[[ PROVIDED DATA, beginning ]]
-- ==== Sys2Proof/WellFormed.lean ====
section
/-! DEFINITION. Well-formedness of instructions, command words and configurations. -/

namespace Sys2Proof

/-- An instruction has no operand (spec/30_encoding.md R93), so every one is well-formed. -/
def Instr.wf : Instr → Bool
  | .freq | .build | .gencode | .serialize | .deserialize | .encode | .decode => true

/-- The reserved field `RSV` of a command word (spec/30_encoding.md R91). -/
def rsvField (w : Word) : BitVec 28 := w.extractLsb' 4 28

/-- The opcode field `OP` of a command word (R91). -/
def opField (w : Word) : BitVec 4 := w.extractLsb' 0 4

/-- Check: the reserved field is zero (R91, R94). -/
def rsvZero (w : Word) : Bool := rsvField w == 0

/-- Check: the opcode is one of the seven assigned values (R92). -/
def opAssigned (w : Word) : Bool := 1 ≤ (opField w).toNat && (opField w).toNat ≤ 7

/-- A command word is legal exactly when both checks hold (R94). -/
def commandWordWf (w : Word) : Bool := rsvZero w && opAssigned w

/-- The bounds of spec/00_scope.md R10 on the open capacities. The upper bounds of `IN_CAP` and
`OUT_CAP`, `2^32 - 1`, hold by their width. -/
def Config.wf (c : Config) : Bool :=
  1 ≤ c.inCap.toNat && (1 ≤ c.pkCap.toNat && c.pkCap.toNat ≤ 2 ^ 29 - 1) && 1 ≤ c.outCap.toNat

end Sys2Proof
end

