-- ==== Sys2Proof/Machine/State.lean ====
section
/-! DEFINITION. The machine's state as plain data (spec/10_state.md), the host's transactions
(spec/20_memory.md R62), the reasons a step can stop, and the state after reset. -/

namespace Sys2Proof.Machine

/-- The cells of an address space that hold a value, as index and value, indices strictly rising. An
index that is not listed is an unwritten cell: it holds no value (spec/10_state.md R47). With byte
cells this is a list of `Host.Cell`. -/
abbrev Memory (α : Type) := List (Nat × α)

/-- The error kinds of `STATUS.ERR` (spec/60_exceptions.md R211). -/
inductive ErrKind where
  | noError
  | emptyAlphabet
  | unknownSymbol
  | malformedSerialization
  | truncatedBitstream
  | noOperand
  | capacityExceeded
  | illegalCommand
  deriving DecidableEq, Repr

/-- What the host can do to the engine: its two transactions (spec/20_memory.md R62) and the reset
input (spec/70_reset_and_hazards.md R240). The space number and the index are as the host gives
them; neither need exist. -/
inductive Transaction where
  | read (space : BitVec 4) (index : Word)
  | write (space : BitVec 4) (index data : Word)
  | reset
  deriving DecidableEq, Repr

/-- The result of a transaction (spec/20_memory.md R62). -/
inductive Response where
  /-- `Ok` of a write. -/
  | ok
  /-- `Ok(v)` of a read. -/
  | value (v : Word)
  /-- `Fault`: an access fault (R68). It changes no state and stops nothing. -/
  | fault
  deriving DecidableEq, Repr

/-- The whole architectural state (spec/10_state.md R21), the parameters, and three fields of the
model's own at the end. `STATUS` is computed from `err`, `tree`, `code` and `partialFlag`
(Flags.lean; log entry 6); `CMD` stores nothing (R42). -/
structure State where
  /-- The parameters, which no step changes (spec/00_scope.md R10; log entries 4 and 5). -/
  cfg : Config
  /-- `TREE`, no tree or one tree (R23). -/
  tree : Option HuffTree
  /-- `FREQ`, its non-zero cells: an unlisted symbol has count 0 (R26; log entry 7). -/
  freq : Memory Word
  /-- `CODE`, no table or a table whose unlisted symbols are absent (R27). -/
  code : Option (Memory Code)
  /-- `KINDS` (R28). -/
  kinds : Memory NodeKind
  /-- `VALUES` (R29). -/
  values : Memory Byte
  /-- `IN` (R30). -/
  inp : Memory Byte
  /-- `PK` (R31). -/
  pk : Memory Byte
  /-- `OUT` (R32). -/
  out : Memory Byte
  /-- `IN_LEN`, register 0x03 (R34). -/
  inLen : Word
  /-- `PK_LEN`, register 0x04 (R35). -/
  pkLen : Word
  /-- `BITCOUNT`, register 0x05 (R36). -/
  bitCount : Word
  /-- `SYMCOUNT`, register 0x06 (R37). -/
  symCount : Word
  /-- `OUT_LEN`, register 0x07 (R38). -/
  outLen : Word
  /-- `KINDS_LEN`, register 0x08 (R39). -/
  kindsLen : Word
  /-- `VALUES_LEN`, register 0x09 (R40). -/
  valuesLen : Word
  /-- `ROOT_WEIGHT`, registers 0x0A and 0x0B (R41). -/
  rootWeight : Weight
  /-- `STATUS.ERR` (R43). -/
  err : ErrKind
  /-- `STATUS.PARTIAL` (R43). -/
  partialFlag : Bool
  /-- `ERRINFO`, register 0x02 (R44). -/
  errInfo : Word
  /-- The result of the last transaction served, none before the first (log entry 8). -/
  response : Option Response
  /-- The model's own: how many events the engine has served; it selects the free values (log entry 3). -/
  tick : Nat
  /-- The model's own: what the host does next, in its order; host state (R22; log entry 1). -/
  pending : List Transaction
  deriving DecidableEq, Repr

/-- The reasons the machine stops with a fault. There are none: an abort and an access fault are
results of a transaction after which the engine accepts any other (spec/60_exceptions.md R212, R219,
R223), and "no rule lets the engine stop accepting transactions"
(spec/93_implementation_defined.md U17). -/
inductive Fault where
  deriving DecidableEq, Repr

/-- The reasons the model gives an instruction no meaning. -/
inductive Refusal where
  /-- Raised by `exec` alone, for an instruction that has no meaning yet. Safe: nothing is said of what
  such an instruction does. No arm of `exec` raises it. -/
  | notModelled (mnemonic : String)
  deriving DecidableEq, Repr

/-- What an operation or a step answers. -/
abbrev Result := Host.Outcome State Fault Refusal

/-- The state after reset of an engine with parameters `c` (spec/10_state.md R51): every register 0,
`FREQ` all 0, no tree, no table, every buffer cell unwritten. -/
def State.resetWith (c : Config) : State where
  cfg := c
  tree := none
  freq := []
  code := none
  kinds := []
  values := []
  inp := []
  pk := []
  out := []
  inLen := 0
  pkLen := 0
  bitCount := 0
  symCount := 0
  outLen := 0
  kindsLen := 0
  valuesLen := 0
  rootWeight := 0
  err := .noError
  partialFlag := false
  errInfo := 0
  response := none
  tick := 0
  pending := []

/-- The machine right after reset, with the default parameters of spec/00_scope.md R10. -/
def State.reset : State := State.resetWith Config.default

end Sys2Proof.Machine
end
[[ PROVIDED DATA, end ]]
**EXERCISE REQUIREMENTS**
Copy the lines of the data above exactly as written, beginning with the line containing "their width. -/" and ending with the line containing "the host's transactions", and leave out all other lines.

**RESULT OF THIS EXERCISE**
`OUT_CAP`, `2^32 - 1`, hold by their width. -/
def Config.wf (c : Config) : Bool :=
  1 ≤ c.inCap.toNat && (1 ≤ c.pkCap.toNat && c.pkCap.toNat ≤ 2 ^ 29 - 1) && 1 ≤ c.outCap.toNat

end Sys2Proof
end

-- ==== Sys2Proof/Machine/State.lean ====
section
/-! DEFINITION. The machine's state as plain data (spec/10_state.md), the host's transactions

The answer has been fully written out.